(Collected data)
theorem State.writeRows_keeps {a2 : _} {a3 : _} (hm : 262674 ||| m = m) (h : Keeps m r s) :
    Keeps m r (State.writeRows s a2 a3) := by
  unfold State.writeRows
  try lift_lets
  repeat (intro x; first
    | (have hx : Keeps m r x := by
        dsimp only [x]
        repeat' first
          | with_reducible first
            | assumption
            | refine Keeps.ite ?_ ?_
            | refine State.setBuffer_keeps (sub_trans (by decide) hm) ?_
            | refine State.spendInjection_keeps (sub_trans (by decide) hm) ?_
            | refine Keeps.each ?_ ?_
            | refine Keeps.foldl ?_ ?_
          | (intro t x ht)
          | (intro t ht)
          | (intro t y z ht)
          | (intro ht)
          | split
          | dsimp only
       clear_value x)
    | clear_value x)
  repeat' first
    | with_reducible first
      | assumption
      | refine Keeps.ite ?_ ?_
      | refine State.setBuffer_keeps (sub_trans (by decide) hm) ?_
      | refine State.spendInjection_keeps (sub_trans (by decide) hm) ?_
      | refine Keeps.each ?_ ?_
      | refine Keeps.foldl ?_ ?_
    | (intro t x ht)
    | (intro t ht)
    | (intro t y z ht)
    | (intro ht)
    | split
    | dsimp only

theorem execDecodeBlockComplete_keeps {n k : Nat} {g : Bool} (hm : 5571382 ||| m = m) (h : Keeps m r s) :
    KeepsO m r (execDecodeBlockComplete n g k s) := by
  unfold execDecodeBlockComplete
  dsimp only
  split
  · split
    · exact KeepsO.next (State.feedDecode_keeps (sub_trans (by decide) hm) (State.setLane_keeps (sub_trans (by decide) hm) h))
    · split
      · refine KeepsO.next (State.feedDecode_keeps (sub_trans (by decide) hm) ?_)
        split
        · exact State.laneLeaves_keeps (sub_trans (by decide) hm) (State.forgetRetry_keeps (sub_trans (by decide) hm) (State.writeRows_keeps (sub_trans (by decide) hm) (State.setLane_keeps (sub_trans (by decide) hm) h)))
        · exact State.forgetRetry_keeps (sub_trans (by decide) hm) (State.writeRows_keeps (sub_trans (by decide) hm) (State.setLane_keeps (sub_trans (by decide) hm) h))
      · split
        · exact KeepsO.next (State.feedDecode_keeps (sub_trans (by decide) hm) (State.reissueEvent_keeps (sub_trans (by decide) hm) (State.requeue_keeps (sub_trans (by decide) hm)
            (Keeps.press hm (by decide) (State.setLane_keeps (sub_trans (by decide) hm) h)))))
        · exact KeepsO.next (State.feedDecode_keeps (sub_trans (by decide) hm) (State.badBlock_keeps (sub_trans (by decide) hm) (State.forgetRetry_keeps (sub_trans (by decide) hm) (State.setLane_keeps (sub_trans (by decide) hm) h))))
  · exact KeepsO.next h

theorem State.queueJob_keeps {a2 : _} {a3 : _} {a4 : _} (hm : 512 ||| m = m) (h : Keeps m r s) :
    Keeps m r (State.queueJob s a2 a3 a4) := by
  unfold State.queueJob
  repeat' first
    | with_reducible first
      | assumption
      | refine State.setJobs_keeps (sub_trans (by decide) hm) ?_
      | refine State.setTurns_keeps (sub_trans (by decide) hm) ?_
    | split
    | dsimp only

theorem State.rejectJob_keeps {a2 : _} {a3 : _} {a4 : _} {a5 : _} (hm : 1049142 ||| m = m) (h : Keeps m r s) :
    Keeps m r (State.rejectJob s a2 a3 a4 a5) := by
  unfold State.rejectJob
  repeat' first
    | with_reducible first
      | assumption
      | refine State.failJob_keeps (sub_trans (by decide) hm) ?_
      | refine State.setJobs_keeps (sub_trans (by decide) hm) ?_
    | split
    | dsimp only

◆ YOUR TASK: Gather each line of the records holding the string "split".

◆ RESULT:
          | split
    | split
  split
  · split
    · split
        split
      · split
    | split
    | split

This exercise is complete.